怪しげなアメリカンスタイルの男とくっついた。グランドキャニオン!

 

・ジェネリックトキ&ジェニファー

なんだかんだ絆されていい関係を継続している。

 

・ビジャマ&ミュウ

変化なし。ビジャマは今も貢ぎ続けている。

飛び降り防止フェンスは今も付けていない。

 

・ジャギ&アンナ

もう子供がいる。

アミバ驚異の整形技術によって顔も元に戻ったがヘルメットは今も付けている。

子供はジャギではなくアンナ似の金髪の幼女。

そういえばジャギもアニメ版では金髪だったっけ。

 

・リュウロウ

死期を悟り、どこかへ旅立った。
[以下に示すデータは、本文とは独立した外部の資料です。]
/-- EMPTY_RUN records of every domain for the whole periods after `n` and before `m`, of length `p` (R405, R407). -/
def emptyRun (n m p flags : Nat) (s : State) : State :=
  s.onlyIf (decide (n + 1 < m)) fun s => s.each (recordDomains s) fun d s => storeRecord d
    (recordBody s d recEMPTY (n + 1) (m - 1) ((n + 1) * periodTicks p) (m * periodTicks p) s.now s.now flags []) s

/-- PERIOD_CLOSE (R400, R401): the first boundary at which W reaches the open period's end. With the snapshot held the
period stays open until the boundary after the release; where a set of the clock had passed whole periods, their EMPTY_RUN comes with
the late close (R407). -/
def periodClose (s : State) : State :=
  if !wallValid s || decide (wallNow s < periodEnd s) then s
  else if snapHeld s then
    if s.lgr.late then s else { s.raise 0x0D0002 3 with lgr := { s.lgr with late := true } }
  else
    let n := openPeriod s
    let p := s.lgr.period
    let run := s.lgr.advanced
    let s := closePeriod (wallNow s) s
    s.onlyIf run (emptyRun n (periodOf p (wallNow s)) p (wallFlag true))

/-- A tenant's open period closes when its erase completes (R402): its record carries FINAL, under the old epoch's key. -/
def finalRecord (t : Nat) (s : State) : State :=
  let n := openPeriod s
  let (w0, s0) := if (s.lgr.opens.any (·.1 == t)) then Tab.get (0, 0) s.lgr.opens t else (s.lgr.openW, s.lgr.openS)
  let s := storeRecord t (recordBody s t recPERIOD n n w0 (wallNow s) s0 s.now (1 + wallFlag (wallValid s)) (quantities s t)) s
  s.zero (0x0D0100 + 0x20 * t) 24

/-! ### Setting the clock (R406, R407) -/

/-- The clock is set to `w` at this boundary: regression or advance, and WALL_VALID. -/
def setClockNow (w : Nat) (s : State) : State :=
  let old := wallNow s
  let valid := wallValid s
  let fl := wallFlag valid
  let amount := (w + 2 ^ 64 - old) % 2 ^ 64
  let anchor (s : State) : State := { s.put 0x0D0001 23 23 1 with lgr := { s.lgr with anchorS := s.now, anchorW := w, setDue := none } }
  if w < old then
    let n := openPeriod s
    let s := s.each (recordDomains s) fun d s => storeRecord d (recordBody s d recREGRESSION n amount old w s.now s.now fl []) s
    (anchor s).raise 0x0D0002 1
  else if old < w then
    let n := openPeriod s
    let p := s.lgr.period
    let closed : Bool := decide (periodEnd s ≤ w) && !snapHeld s
    let s := if periodEnd s ≤ w then
        if snapHeld s then
          { s.onlyIf (!s.lgr.late) (·.raise 0x0D0002 3) with lgr := { s.lgr with late := true, advanced := true } }
        else closePeriod w s
      else s
    -- Whole periods between the closed one and the one that contains W′.
    let s := s.onlyIf closed (emptyRun n (periodOf p w) p fl)
    let s := s.each (recordDomains s) fun d s => storeRecord d (recordBody s d recADVANCE (openPeriod s) amount old w s.now s.now fl []) s
    (anchor s).raise 0x0D0002 2
  else anchor s

/-- W′ is set at the next boundary (R408 OP 2, LGR_SET_GO). -/
def setClockDue (w : Nat) (s : State) : State := { s with lgr := { s.lgr with setDue := some (w % 2 ^ 64) } }

/-- A write of LGR_SET_GO. -/
def lgrSetGo (w : Word) (s : State) : State := if Word.bit w 0 then setClockDue (s.rdN 0x0D000C 3) s else s

/-- P is set (R408 OP 3): 300 to 2,678,400 s. -/
def periodValid (p : Nat) : Bool := decide (300 ≤ p ∧ p ≤ 2678400)

/-- A write of LGR_CFG. (log 65, DEDUCED) -/
def lgrCfgWrite (w : Word) (s : State) : State :=
  if periodValid (Word.slice w 21 0) then s.put 0x0D0000 21 0 (Word.slice w 21 0) else s

/-- A write of LGR_EVT. -/
def lgrEvtWrite (w : Word) (s : State) : State := s.wr 0x0D0002 (s.rd 0x0D0002 &&& ~~~ (w &&& 0x1F))

/-- A period boundary: a clock that was set counts with W′ only (R406, R407). -/
def ledgerPeriod (s : State) : State :=
  match s.lgr.setDue with
  | some w => setClockNow w s
  | none => periodClose s

/-- The ledger at a boundary (R398–R401): a period closes first, since what becomes visible at the boundary belongs to the period that is
open in the stroke that it begins. -/
def ledgerBoundary (s : State) : State := channelTimeAdd (ledgerPeriod s)

/-! ### Checkpoints and power-fail records (R261, R262, R404) -/

/-- The tamper record as a row (R303), zero where there is none. -/
def tamperRow (s : State) : BitVec 168 :=
  match s.ppt.trec with
  | none => 0
  | some t => rowOfBytes (beBytes t.source 1 ++ beBytes t.cls 1 ++ strokeBytes t.stamp.toNat ++ beBytes t.ticks 6
      ++ beBytes t.flags 1 ++ beBytes t.count 2)

/-- The 68 bytes of a domain in a checkpoint. -/
def domainImage (s : State) (d : Nat) : Bytes :=
  ((quantities s d).flatMap fun q => beBytes q 8) ++ beBytes (Tab.get 0 s.lgr.seqs d) 4

/-- The totals of R404. -/
def totalBytes (s : State) : Bytes := (List.range 8).flatMap fun q => beBytes (Tab.get 0 s.lgr.totals q) 8

/-- Rows 213–239 of a checkpoint: the anchor pair, P, the open period number, WALL_VALID, the totals. -/
def clockImage (s : State) : Bytes :=
  strokeBytes s.lgr.anchorS ++ beBytes s.lgr.anchorW 8 ++ beBytes s.lgr.period 4 ++ beBytes (openPeriod s) 8
    ++ beBytes (if wallValid s then 1 else 0) 1 ++ totalBytes s

/-- The domains of checkpoint sequence `seq` (R404). -/
def checkpointDomains (seq : Nat) : List Nat := (List.range 257).filter fun d => d % 4 == seq % 4

/-- The rows of a checkpoint made now (R261, R303, R404): the tamper record is row 240, the counters of the parapet sources
are rows 241–250. Rows that no chapter lays down hold zeros (log 37, DESIGN CHOICE). -/
def checkpointRows (s : State) : List (BitVec 168) :=
  let body := 0 :: rowsOfBytes ((checkpointDomains s.nva.seq).flatMap (domainImage s)) 211
    ++ rowsOfBytes (clockImage s) 27 ++ [tamperRow s]
    ++ ((List.range 10).map fun i => rowOfWords ((List.range' (7 * i) 7).map fun k => if k < 64 then s.rd (0x080100 + k) else 0))
    ++ List.replicate 5 0
  headerRow (headerBytes s 0 0) body :: body

/-- The next sector of bank `b`'s JOURNAL ring. -/
def journalSector (s : State) (b : Nat) : Nat := 48 + (s.bank b).ring % 32

/-- NVA_CHECKPOINT_WRITE (R63, R261, task 6): in a BACKGROUND or URGENT cell of a free bank, and once it is URGENT in a CONTROL
cell as well, the checkpoint that is due
starts; the banks alternate, and a worn bank's turn goes to the other (R268). The active of a pair sends the image (R357). -/
def checkpointStart (b : Nat) (s : State) : State :=
  let turn : Bool := s.nva.seq % 2 == b || bankWorn s (1 - b)
  if turn && !bankWorn s b && decide (s.nva.nextAt ≤ s.now) && taskTakes s 6 (nvaCell s b) true && (s.bank b).job.isNone && decide (s.pwr.phase = .run) then
    let rows := checkpointRows s
    let s := s.onlyIf (mirroring s) (sendViaduct (.ledger rows))
    startWork b (.checkpoint (journalSector s b) rows) s
  else s

/-- The standby journals the image that its active sent (R357). -/
def imageStart (b : Nat) (s : State) : State :=
  match s.vdt.image with
  | some rows =>
    if backCell s b ∧ s.nva.seq % 2 = b then
      startWork b (.checkpoint (journalSector s b) rows) { s with vdt := { s.vdt with image := none } }
    else s
  | none => s

/-- Rows 1–7 of a power-fail or SAFE-HOLD record (R262, R404): the tamper record, the totals, W and the open period. -/
def reserveBody (s : State) : List (BitVec 168) :=
  tamperRow s :: rowsOfBytes (totalBytes s ++ beBytes (wallNow s) 8 ++ beBytes (openPeriod s) 8) 6

/-! ### After a loss of power, and after a takeover (R399, R405) -/

/-- Bytes of a record's rows. -/
def recordBytes (s : State) (r : NvaRecord) (first n : Nat) : Bytes :=
  (List.range' first n).flatMap fun i => rowBytes (rowData (s.nvaRow r.bank (r.row + i)))

/-- The latest checkpoint that holds domain `d`: of the four sequences, the one whose image names it. -/
def checkpointFor (s : State) (d : Nat) : Option NvaRecord :=
  -- A checkpoint's sequence mod 4 is that of its place: banks alternate and each ring's sectors follow one another.
  latestRecord s fun r => r.cause == 0 && (2 * (r.row / 256 - 48) + r.bank) % 4 == d % 4

/-- The image of domain `d` in a checkpoint. -/
def imageIn (s : State) (r : NvaRecord) (d : Nat) : Bytes := ((recordBytes s r 2 211).drop (68 * (d / 4))).take 68

/-- Domain `d` takes its accumulators and SEQ from its latest checkpoint. -/
def restoreDomain (d : Nat) (s : State) : State :=
  match checkpointFor s d with
  | none => s
  | some r =>
    let b := imageIn s r d
    let s := s.each (List.range 8) fun q s => s.wrN (0x0D0100 + 0x20 * d + 3 * q) 3 (recField b (8 * q) 8)
    { s with lgr := { s.lgr with seqs := Tab.set 0 s.lgr.seqs d (max (recField b 64 4) (nextSeq s)) } }
where
  /-- The SEQ after the last record that the ring holds of the domain. -/
  nextSeq (s : State) : Nat := match (domainRecords s d).getLast? with | some r => recField r 4 4 + 1 | none => 0
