/-- An instruction of `len` parcels at the program counter of core `n`, which waits for its store buffer as `w` says; the older entries drain in
its cycles. The body sees the core with PC at the next instruction. The keystone waits for a row that it cannot read (R226).
(log 89, DESIGN CHOICE) (log 90, DEDUCED) (log 95, DEDUCED) -/
def instructionAt (w : StbWait) (n len : Nat) (body : CoreState → State → Done) (s : State) : State :=
  if !executing s n || (s.core n).idle || fetchStalls n len s then s
  else
    let c := s.core n
    let s := fetchSeq n len 1 (traceFetch n c.pc s)
    match (List.range len).find? fun i => !mayFetch n c (c.pc.toNat + i) with
    | some i => enter n 2 0 (c.pc.toNat + i) c.pc s
    | none =>
      let s := stbStall n w s
      let old := (s.core n).stb.length
      match body { s.core n with pc := c.pc + BitVec.ofNat 24 len } s with
      | .next s k flow =>
        let s := drainCycles n k old ((useCycles n k s).pmcEvent { code := 3, src := some n, priv := some c.priv })
        if flow then fetchCost n s else fetchIdle n (k - 1) s
      | .fault s v eval => enter n v 0 eval c.pc s
      | .after s k v low eval =>
        let s := (useCycles n k s).pmcEvent { code := 3, src := some n, priv := some c.priv }
        enter n v low eval (c.pc + BitVec.ofNat 24 len) s

/-- An instruction that takes no place in the store buffer and does not wait for it. -/
def instruction (n len : Nat) (body : CoreState → State → Done) (s : State) : State := instructionAt (.room 0) n len body s

/-- An instruction whose whole effect is on its core. -/
def coreOnly (n cycles : Nat) (f : CoreState → CoreState) (c : CoreState) (s : State) : Done :=
  .next (s.setCore n (f c)) cycles false

/-! ### Calls and returns (R212, R235) -/

/-- call(target) of R212: the core with PC at the return address. -/
def callOp (n : Nat) (target : Word) (c : CoreState) (s : State) : Done :=
  let g7 := (c.reg 7).toNat
  if g7 < c.slim.toNat + 18 ∨ c.ssp.toNat < shadowBase n + 2 then .fault s 8 0
  else
    match dataFault n c false (g7 - 1), dataFault n c false (g7 - 2) with
    | some v, _ => .fault s v (g7 - 1)
    | none, some v => .fault s v (g7 - 2)
    | none, none =>
      let rec' := g7 - 18
      let recW : Word := BitVec.ofNat 24 rec'
      let (c1, k) := c.makeRoom
      let c2 := { c1 with stb := c1.stb ++ [StbEntry.data (rec' + 17) c.pc, StbEntry.data (rec' + 16) c.rp] }
      let c3 := c2.shadowPush c.pc recW
      let c4 := { c3 with recordOf := Tab.set 0 c3.recordOf c3.cwp recW, rp := recW }
      let c5 := (c4.setReg 7 recW).nextWindow
      .next (windowCount n false k c.priv (s.setCore n { c5 with pc := target })) (4 + 16 * k) true

/-- Reads a list of data addresses: the first that may not be read, as a fault. -/
def readFault (n : Nat) (c : CoreState) (l : List Nat) (s : State) : Option Done :=
  l.findSome? fun a => (dataFault n c false a).map fun v => .fault s v a
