/-- The flags alone. -/
def putOnly (r : Word × Flags) (c : CoreState) : CoreState := { c with psr := withFlags c.psr r.2 }
def putOnlyNZ (r : Word) (c : CoreState) : CoreState := putOnly (r, flagsNZ (flagsOf c.psr) r) c

/-- The carry of a core. -/
def CoreState.carry (c : CoreState) : Bool := (flagsOf c.psr).c

/-- A branch by `o` from the first parcel of an instruction of `len` parcels. -/
def branchTo (len : Nat) (o : Word) (c : CoreState) : Word := c.pc - BitVec.ofNat 24 len + o

/-- N, Z and V of a division; C is unchanged (R221). -/
def divFlags (c : CoreState) (r : Word) (v : Bool) : Flags := ⟨r.msb, r == 0, c.carry, v⟩

/-! ### The instructions -/

/-- MOV d, s (R217). -/
def opMov (n : Nat) (d r : Fin 32) : CoreState → State → Done :=
  coreOnly n 1 (fun c => c.setReg d (c.reg r))

/-- ADD d, s (R217). -/
def opAdd (n : Nat) (d r : Fin 32) : CoreState → State → Done :=
  coreOnly n 1 (fun c => putFlags d (addFlags (c.reg d) (c.reg r) false) c)

/-- SUB d, s (R217). -/
def opSub (n : Nat) (d r : Fin 32) : CoreState → State → Done :=
  coreOnly n 1 (fun c => putFlags d (subFlags (c.reg d) (c.reg r) true) c)

/-- CMP d, s (R217). -/
def opCmp (n : Nat) (d r : Fin 32) : CoreState → State → Done :=
  coreOnly n 1 (fun c => putOnly (subFlags (c.reg d) (c.reg r) true) c)

/-- AND d, s (R217). -/
def opAnd (n : Nat) (d r : Fin 32) : CoreState → State → Done :=
  coreOnly n 1 (fun c => putNZ d (c.reg d &&& c.reg r) c)

/-- OR d, s (R217). -/
def opOr (n : Nat) (d r : Fin 32) : CoreState → State → Done :=
  coreOnly n 1 (fun c => putNZ d (c.reg d ||| c.reg r) c)

/-- XOR d, s (R217). -/
def opXor (n : Nat) (d r : Fin 32) : CoreState → State → Done :=
  coreOnly n 1 (fun c => putNZ d (c.reg d ^^^ c.reg r) c)

/-- ADDQ d, #i (R217). -/
def opAddq (n : Nat) (d : Fin 32) (i : BitVec 5) : CoreState → State → Done :=
  coreOnly n 1 (fun c => putFlags d (addFlags (c.reg d) (sextWord i) false) c)

/-- MOVQ d, #i (R217). -/
def opMovq (n : Nat) (d : Fin 32) (i : BitVec 5) : CoreState → State → Done :=
  coreOnly n 1 (fun c => c.setReg d (sextWord i))

/-- SHLI d, #n (R217). -/
def opShli (n : Nat) (d : Fin 32) (k : Fin 24) : CoreState → State → Done :=
  coreOnly n 1 (fun c => putShift d (shlOut (c.reg d) k) c)

/-- SHRI d, #n (R217). -/
def opShri (n : Nat) (d : Fin 32) (k : Fin 24) : CoreState → State → Done :=
  coreOnly n 1 (fun c => putShift d (shrOut (c.reg d) k) c)

/-- ASRI d, #n (R217). -/
def opAsri (n : Nat) (d : Fin 32) (k : Fin 24) : CoreState → State → Done :=
  coreOnly n 1 (fun c => putShift d (asrOut (c.reg d) k) c)

/-- B.cc, short or long (R217): the short form takes a 6-bit offset. -/
def opBcc (n : Nat) (cc : Fin 15) (long : Bool) (o : BitVec 18) : CoreState → State → Done := fun c s =>
  if condition cc (flagsOf c.psr) then
    .next (s.setCore n { c with pc := branchTo (if long then 2 else 1) (if long then sextWord o else sextWord (o.setWidth 6)) c }) 3 true
  else .next (s.setCore n c) 1 false

/-- CALL label (R212, R217). -/
def opCall (n : Nat) (o : BitVec 21) : CoreState → State → Done := fun c s => callOp n (branchTo 2 (sextWord o) c) c s

/-- NOT d (R218). -/
def opNot (n : Nat) (d : Fin 32) : CoreState → State → Done :=
  coreOnly n 1 (fun c => putNZ d (~~~ c.reg d) c)

/-- NEG d (R218). -/
def opNeg (n : Nat) (d : Fin 32) : CoreState → State → Done :=
  coreOnly n 1 (fun c => putFlags d (subFlags 0 (c.reg d) true) c)

/-- JMP s (R218). -/
def opJmp (n : Nat) (r : Fin 32) : CoreState → State → Done := fun c s => .next (s.setCore n { c with pc := c.reg r }) 3 true

/-- CALLR s (R212, R218). -/
def opCallr (n : Nat) (r : Fin 32) : CoreState → State → Done := fun c s => callOp n (c.reg r) c s

/-- RET (R212, R218). -/
def opRet (n : Nat) (bad : Option Word) : CoreState → State → Done := fun c s => retOp n bad c s

/-- NOP (R218). -/
def opCoreNop (n : Nat) : CoreState → State → Done :=
  coreOnly n 1 (fun c => c)

/-- PUSH s (R214, R218): g7 steps first, and then the register is stored (log 48, DEDUCED). -/
def opPush (n : Nat) (r : Fin 32) : CoreState → State → Done := fun c s =>
  let g7 := (c.reg 7).toNat
  if g7 < c.slim.toNat + 1 then .fault s 8 0
  else
    match dataFault n c true (g7 - 1) with
    | some v => .fault s v (g7 - 1)
    | none =>
      let c := c.setReg 7 (BitVec.ofNat 24 (g7 - 1))
      .next (s.setCore n { c with stb := c.stb ++ [StbEntry.data (g7 - 1) (c.reg r)] }) 1 false

/-- POP d (R218): the register is loaded first, and then g7 steps (log 48, DEDUCED). -/
def opPop (n : Nat) (d : Fin 32) (markOk : Bool) : CoreState → State → Done := fun c s =>
  let a := (c.reg 7).toNat
  match dataFault n c false a with
  | some v => .fault s v a
  | none =>
    if !markOk && (c.pending a).isNone then .fault (markMismatch s) 6 a
    else
      let c := c.setReg d (c.load a)
      .next (s.setCore n (c.setReg 7 (c.reg 7 + 1))) 2 false

/-- LDI d, #i (R219). -/
def opLdi (n : Nat) (d : Fin 32) (i : BitVec 16) : CoreState → State → Done :=
  coreOnly n 1 (fun c => c.setReg d (sextWord i))

/-- LDH d, #i (R219). -/
def opLdh (n : Nat) (d : Fin 32) (i : BitVec 16) : CoreState → State → Done :=
  coreOnly n 1 (fun c => c.setReg d (zextWord i <<< 8))

/-- ADDI d, #i (R219). -/
def opAddi (n : Nat) (d : Fin 32) (i : BitVec 16) : CoreState → State → Done :=
  coreOnly n 1 (fun c => putFlags d (addFlags (c.reg d) (sextWord i) false) c)

/-- ANDI d, #i (R219). -/
def opAndi (n : Nat) (d : Fin 32) (i : BitVec 16) : CoreState → State → Done :=
  coreOnly n 1 (fun c => putNZ d (c.reg d &&& zextWord i) c)

/-- ORI d, #i (R219). -/
def opOri (n : Nat) (d : Fin 32) (i : BitVec 16) : CoreState → State → Done :=
  coreOnly n 1 (fun c => putNZ d (c.reg d ||| zextWord i) c)

/-- XORI d, #i (R219). -/
def opXori (n : Nat) (d : Fin 32) (i : BitVec 16) : CoreState → State → Done :=
  coreOnly n 1 (fun c => putNZ d (c.reg d ^^^ zextWord i) c)

/-- CMPI d, #i (R219). -/
def opCmpi (n : Nat) (d : Fin 32) (i : BitVec 16) : CoreState → State → Done :=
  coreOnly n 1 (fun c => putOnly (subFlags (c.reg d) (sextWord i) true) c)

/-- TSTI d, #i (R219). -/
def opTsti (n : Nat) (d : Fin 32) (i : BitVec 16) : CoreState → State → Done :=
  coreOnly n 1 (fun c => putOnlyNZ (c.reg d &&& zextWord i) c)

/-- LD d, [b + o] (R220). -/
def opLd (n : Nat) (d b : Fin 32) (o : BitVec 10) (markOk : Bool) : CoreState → State → Done := fun c s =>
  let a := effAddr c b o
  match dataFault n c false a with
  | some v => .fault s v a
  | none =>
    if !markOk && (c.pending a).isNone then .fault (markMismatch s) 6 a
    else .next ((s.setCore n (c.setReg d (c.load a))).pmcEvent { code := 9, src := some n, priv := some c.priv, addr := some a }) 2 false

/-- ST s, [b + o] (R220), through the store buffer. -/
def opSt (n : Nat) (r b : Fin 32) (o : BitVec 10) : CoreState → State → Done := fun c s =>
  let a := effAddr c b o
  match dataFault n c true a with
  | some v => .fault s v a
  | none =>
    .next ((s.setCore n { c with stb := c.stb ++ [StbEntry.data a (c.reg r)] }).pmcEvent
      { code := 9, src := some n, priv := some c.priv, addr := some a }) 1 false

/-- IN d, [b + o] (R30, R220): 4 to 40 cycles, which is free (log 4, DESIGN CHOICE). (log 96, DEDUCED) -/
def opInp (n : Nat) (d b : Fin 32) (o : BitVec 10) (markOk : Bool) : CoreState → State → Done := fun c s =>
  let a := effAddr c b o
  let m := coreMaster s n
  let (k, s) := s.useFree
  let cycles := 4 + (Config.freeWord k).toNat % 37
  let e : PmcEvent := { code := 8, src := some n, priv := some c.priv, addr := some a }
  if mayRead s m a then
    if !markOk then .fault (markMismatch s) 6 a
    else
      let (w, s) := ioRead m a s
      -- the registers of the core as the read left them, with d and PC
      let c' := (s.core n).setReg d w
      .next ((s.setCore n { c' with pc := c.pc }).pmcEvent e) cycles false
  else if n = 0 then .next ((s.setCore n (c.setReg d 0)).pmcEvent e) cycles false
  else .after ((s.setCore n (c.setReg d 0)).pmcEvent e) cycles 5 0 a

/-- OUT s, [b + o] (R30, R220), through the store buffer; the grant is checked when the instruction issues (R233). -/
def opOut (n : Nat) (r b : Fin 32) (o : BitVec 10) : CoreState → State → Done := fun c s =>
  let a := effAddr c b o
  let e : PmcEvent := { code := 8, src := some n, priv := some c.priv, addr := some a }
  if mayWrite s (coreMaster s n) a then
    .next ((s.setCore n { c with stb := c.stb ++ [StbEntry.io a (c.reg r) (c.priv == 0)] }).pmcEvent e) 1 false
  else if n = 0 then .next ((s.setCore n c).pmcEvent e) 1 false
  else .after ((s.setCore n c).pmcEvent e) 1 5 0 a

/-- ADC d, s (R221). -/
def opAdc (n : Nat) (d r : Fin 32) : CoreState → State → Done :=
  coreOnly n 1 (fun c => putFlags d (addFlags (c.reg d) (c.reg r) c.carry) c)

/-- SBC d, s (R221). -/
def opSbc (n : Nat) (d r : Fin 32) : CoreState → State → Done :=
  coreOnly n 1 (fun c => putFlags d (subFlags (c.reg d) (c.reg r) c.carry) c)

/-- TST d, s (R221). -/
def opTst (n : Nat) (d r : Fin 32) : CoreState → State → Done :=
  coreOnly n 1 (fun c => putOnlyNZ (c.reg d &&& c.reg r) c)

/-- MUL d, s (R221). -/
def opMul (n : Nat) (d r : Fin 32) : CoreState → State → Done :=
  coreOnly n 2 (fun c => putNZ d (c.reg d * c.reg r) c)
再登場はない。

 

・ジュウザ

ショウザと再会……どころか、その母とも再会して捕まった。

ユリア一筋みたいな空気を出していたが、あちこちで女に手を出しているし子供もいる。

今では家庭に縛り付けられて五車星で一番不自由な男になってしまった。

尚、本人はこれはこれでいいか……と満更でもない。

 

・フドウ

1.5倍くらいに巨大化した。

 

・ケンシロウ&ユリア

ユリアが死に、ケンシロウは毎日彫刻を彫っている。

その出来栄えはまさに神業。

今ではサザンクロス1の伝説の彫刻師として様々な作品を生み出している。